● **What is being asked**
Only the lines from the beginning of the data below through the line containing "((storing (at_ 20200)).phase" belong in the response, each copied exactly.

(Collected data)
▬▬▬▬▬▬▬▬▬▬

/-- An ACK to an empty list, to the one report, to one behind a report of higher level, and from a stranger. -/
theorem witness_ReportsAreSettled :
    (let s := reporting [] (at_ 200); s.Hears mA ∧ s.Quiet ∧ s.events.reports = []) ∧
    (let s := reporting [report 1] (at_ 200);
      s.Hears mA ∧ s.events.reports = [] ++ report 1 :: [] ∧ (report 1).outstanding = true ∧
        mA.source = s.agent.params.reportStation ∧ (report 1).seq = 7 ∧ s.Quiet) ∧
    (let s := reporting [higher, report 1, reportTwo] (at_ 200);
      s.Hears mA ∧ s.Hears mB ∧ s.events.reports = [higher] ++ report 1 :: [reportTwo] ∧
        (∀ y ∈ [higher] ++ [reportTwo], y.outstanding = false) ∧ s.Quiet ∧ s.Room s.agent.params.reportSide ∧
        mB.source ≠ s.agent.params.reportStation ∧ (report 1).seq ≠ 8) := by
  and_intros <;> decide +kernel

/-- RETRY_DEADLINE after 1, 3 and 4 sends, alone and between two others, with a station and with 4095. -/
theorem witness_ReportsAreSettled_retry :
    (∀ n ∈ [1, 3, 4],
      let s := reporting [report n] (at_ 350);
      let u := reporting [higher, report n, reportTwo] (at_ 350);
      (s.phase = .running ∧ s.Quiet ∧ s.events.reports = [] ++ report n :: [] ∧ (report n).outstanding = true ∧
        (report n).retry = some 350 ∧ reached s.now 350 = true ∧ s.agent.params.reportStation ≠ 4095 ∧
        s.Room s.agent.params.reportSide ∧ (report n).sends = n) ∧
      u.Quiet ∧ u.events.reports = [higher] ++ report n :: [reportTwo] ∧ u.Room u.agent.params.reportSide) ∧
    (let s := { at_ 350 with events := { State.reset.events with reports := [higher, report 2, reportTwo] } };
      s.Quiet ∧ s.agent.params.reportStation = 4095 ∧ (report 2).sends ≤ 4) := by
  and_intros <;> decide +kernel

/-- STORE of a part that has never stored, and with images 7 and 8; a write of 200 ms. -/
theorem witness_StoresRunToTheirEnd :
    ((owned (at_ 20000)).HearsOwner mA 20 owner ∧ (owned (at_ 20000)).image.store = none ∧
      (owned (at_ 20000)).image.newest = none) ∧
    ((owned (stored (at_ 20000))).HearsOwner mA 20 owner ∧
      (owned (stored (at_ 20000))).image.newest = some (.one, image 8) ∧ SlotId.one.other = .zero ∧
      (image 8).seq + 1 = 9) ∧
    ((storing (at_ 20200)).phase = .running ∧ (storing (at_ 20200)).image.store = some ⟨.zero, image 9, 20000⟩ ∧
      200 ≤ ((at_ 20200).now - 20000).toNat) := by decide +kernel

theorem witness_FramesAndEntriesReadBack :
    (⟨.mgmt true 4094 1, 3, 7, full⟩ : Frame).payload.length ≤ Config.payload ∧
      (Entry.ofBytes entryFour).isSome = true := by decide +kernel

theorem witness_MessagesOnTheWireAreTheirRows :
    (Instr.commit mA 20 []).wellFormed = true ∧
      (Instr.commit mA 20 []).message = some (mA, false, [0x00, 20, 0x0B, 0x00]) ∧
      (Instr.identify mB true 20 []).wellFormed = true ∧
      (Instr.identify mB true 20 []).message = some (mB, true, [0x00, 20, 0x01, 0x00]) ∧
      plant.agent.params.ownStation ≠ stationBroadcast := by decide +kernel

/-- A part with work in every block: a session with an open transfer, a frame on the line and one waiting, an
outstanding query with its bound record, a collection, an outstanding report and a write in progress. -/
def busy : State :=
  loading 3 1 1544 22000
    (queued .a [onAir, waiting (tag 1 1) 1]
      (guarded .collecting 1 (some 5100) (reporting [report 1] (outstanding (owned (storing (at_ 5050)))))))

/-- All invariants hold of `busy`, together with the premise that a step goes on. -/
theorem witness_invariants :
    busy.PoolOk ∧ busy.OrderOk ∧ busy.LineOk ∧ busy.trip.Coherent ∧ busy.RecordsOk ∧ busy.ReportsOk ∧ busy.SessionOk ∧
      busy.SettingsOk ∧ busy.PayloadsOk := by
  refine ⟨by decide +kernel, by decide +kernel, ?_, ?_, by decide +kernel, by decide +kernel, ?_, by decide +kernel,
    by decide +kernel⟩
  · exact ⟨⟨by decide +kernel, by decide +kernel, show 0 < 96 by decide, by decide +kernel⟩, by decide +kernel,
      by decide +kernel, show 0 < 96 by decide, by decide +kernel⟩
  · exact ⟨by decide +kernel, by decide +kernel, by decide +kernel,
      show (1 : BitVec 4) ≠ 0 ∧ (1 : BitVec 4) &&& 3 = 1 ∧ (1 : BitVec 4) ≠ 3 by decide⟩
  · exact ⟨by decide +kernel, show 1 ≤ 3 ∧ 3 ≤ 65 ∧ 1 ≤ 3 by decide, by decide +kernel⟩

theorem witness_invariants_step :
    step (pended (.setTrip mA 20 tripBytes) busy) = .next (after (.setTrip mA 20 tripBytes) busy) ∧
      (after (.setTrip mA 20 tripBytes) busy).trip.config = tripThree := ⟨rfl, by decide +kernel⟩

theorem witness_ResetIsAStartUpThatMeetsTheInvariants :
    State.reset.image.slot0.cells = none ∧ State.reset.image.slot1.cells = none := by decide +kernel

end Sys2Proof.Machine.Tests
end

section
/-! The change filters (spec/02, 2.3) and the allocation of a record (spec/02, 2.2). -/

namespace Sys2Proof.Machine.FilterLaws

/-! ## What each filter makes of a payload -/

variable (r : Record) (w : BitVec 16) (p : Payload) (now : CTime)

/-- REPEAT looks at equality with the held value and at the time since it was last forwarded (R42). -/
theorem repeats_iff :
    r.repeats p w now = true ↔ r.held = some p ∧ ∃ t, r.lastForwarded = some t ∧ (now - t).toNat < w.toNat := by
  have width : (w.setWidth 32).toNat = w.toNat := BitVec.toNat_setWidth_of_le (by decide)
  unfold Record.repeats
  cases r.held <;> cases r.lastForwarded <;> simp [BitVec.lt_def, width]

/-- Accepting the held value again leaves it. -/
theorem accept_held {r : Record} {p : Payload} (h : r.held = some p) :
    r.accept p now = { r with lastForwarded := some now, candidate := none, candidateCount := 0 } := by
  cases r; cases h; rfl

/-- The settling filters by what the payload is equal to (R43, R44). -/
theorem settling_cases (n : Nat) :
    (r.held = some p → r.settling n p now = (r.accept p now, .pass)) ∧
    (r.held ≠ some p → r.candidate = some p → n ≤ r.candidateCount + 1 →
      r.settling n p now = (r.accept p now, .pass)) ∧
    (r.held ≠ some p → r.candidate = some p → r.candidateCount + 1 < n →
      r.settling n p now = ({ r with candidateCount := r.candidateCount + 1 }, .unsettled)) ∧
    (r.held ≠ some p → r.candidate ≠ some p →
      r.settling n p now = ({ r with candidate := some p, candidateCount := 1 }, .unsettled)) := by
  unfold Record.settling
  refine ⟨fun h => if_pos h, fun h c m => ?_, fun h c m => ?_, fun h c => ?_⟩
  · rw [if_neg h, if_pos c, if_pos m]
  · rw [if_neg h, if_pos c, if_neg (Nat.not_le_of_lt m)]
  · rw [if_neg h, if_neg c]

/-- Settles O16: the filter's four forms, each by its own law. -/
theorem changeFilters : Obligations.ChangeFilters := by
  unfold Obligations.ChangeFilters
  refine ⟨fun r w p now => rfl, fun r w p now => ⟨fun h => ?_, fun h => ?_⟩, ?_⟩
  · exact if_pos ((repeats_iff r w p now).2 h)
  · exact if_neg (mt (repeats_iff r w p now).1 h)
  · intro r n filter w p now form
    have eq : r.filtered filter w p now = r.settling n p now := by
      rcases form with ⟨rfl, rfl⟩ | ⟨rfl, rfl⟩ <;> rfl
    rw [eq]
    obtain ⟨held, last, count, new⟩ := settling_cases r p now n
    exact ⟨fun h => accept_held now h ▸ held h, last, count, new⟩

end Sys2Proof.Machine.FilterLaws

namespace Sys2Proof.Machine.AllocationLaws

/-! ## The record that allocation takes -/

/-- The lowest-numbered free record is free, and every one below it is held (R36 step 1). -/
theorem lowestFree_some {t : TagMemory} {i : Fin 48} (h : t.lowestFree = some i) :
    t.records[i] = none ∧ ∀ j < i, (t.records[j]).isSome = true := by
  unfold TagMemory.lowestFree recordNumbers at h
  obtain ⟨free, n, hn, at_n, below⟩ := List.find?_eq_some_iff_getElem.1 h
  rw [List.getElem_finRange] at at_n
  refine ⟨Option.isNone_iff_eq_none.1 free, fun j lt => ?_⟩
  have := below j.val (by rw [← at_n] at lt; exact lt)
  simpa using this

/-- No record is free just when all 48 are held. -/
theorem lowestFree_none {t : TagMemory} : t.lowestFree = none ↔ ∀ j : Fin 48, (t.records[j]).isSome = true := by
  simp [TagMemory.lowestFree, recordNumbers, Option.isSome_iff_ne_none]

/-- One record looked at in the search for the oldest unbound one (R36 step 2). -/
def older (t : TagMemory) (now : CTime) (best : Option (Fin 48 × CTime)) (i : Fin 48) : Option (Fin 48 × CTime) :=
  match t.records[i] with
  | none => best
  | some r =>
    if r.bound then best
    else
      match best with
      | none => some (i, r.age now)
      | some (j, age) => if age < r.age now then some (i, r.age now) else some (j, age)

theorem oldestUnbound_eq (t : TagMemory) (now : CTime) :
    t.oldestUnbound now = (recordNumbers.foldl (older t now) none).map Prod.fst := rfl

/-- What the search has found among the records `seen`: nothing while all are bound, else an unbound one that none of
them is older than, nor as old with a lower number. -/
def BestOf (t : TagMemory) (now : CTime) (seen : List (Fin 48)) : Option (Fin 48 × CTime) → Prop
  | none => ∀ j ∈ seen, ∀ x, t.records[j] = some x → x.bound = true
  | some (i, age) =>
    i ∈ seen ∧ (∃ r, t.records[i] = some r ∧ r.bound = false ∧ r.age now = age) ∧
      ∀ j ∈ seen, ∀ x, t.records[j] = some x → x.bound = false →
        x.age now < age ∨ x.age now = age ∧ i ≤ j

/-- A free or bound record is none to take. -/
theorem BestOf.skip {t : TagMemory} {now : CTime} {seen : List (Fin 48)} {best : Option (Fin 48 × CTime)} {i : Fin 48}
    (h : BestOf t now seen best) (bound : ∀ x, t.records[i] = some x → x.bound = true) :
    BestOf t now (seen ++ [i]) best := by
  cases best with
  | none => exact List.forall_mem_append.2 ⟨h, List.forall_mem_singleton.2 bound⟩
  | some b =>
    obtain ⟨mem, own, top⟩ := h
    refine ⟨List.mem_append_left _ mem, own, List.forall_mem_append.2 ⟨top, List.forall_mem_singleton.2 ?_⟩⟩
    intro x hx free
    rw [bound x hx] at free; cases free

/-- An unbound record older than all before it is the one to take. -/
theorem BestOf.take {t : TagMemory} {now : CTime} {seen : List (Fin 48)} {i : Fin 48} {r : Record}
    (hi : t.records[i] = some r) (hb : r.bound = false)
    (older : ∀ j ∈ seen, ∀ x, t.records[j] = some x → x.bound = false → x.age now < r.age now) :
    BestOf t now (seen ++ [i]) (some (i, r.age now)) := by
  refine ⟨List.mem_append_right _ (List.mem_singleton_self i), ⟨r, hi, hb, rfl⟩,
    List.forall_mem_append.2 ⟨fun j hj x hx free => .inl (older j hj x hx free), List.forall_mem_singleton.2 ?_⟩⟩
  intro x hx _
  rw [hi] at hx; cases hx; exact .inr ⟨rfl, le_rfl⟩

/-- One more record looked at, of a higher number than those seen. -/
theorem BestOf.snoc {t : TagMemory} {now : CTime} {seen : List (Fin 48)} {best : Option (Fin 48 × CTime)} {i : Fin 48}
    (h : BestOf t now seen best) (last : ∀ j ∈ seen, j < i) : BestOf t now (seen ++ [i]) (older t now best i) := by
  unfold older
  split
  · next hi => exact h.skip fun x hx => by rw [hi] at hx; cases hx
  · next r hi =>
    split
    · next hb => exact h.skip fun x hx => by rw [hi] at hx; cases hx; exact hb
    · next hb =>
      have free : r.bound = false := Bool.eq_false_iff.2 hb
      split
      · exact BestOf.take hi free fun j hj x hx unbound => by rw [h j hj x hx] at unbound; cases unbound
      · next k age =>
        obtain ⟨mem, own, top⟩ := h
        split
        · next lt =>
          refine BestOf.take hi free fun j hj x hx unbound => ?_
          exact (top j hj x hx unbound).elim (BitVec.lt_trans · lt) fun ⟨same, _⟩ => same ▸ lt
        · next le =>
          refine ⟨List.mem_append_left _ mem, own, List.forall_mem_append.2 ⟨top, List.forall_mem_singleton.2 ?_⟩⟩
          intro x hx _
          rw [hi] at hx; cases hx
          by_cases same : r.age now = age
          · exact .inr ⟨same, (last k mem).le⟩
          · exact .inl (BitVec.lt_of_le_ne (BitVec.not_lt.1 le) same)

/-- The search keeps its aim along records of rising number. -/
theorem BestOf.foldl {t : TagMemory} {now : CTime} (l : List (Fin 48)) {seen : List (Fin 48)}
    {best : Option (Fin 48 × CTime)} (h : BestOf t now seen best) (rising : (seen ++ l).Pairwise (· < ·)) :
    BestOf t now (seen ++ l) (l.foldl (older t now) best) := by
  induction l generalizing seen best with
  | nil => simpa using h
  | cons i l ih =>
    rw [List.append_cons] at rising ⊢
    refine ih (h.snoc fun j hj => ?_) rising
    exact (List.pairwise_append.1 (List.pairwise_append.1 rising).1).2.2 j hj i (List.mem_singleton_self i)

▬▬▬▬▬▬▬▬▬▬

● **Result of the task**
/-- An ACK to an empty list, to the one report, to one behind a report of higher level, and from a stranger. -/
theorem witness_ReportsAreSettled :
    (let s := reporting [] (at_ 200); s.Hears mA ∧ s.Quiet ∧ s.events.reports = []) ∧
    (let s := reporting [report 1] (at_ 200);
      s.Hears mA ∧ s.events.reports = [] ++ report 1 :: [] ∧ (report 1).outstanding = true ∧
        mA.source = s.agent.params.reportStation ∧ (report 1).seq = 7 ∧ s.Quiet) ∧
    (let s := reporting [higher, report 1, reportTwo] (at_ 200);
      s.Hears mA ∧ s.Hears mB ∧ s.events.reports = [higher] ++ report 1 :: [reportTwo] ∧
        (∀ y ∈ [higher] ++ [reportTwo], y.outstanding = false) ∧ s.Quiet ∧ s.Room s.agent.params.reportSide ∧
        mB.source ≠ s.agent.params.reportStation ∧ (report 1).seq ≠ 8) := by
  and_intros <;> decide +kernel

/-- RETRY_DEADLINE after 1, 3 and 4 sends, alone and between two others, with a station and with 4095. -/
theorem witness_ReportsAreSettled_retry :
    (∀ n ∈ [1, 3, 4],
      let s := reporting [report n] (at_ 350);
      let u := reporting [higher, report n, reportTwo] (at_ 350);
      (s.phase = .running ∧ s.Quiet ∧ s.events.reports = [] ++ report n :: [] ∧ (report n).outstanding = true ∧
        (report n).retry = some 350 ∧ reached s.now 350 = true ∧ s.agent.params.reportStation ≠ 4095 ∧
        s.Room s.agent.params.reportSide ∧ (report n).sends = n) ∧
      u.Quiet ∧ u.events.reports = [higher] ++ report n :: [reportTwo] ∧ u.Room u.agent.params.reportSide) ∧
    (let s := { at_ 350 with events := { State.reset.events with reports := [higher, report 2, reportTwo] } };
      s.Quiet ∧ s.agent.params.reportStation = 4095 ∧ (report 2).sends ≤ 4) := by
  and_intros <;> decide +kernel

/-- STORE of a part that has never stored, and with images 7 and 8; a write of 200 ms. -/
theorem witness_StoresRunToTheirEnd :
    ((owned (at_ 20000)).HearsOwner mA 20 owner ∧ (owned (at_ 20000)).image.store = none ∧
      (owned (at_ 20000)).image.newest = none) ∧
    ((owned (stored (at_ 20000))).HearsOwner mA 20 owner ∧
      (owned (stored (at_ 20000))).image.newest = some (.one, image 8) ∧ SlotId.one.other = .zero ∧
      (image 8).seq + 1 = 9) ∧
    ((storing (at_ 20200)).phase = .running ∧ (storing (at_ 20200)).image.store = some ⟨.zero, image 9, 20000⟩ ∧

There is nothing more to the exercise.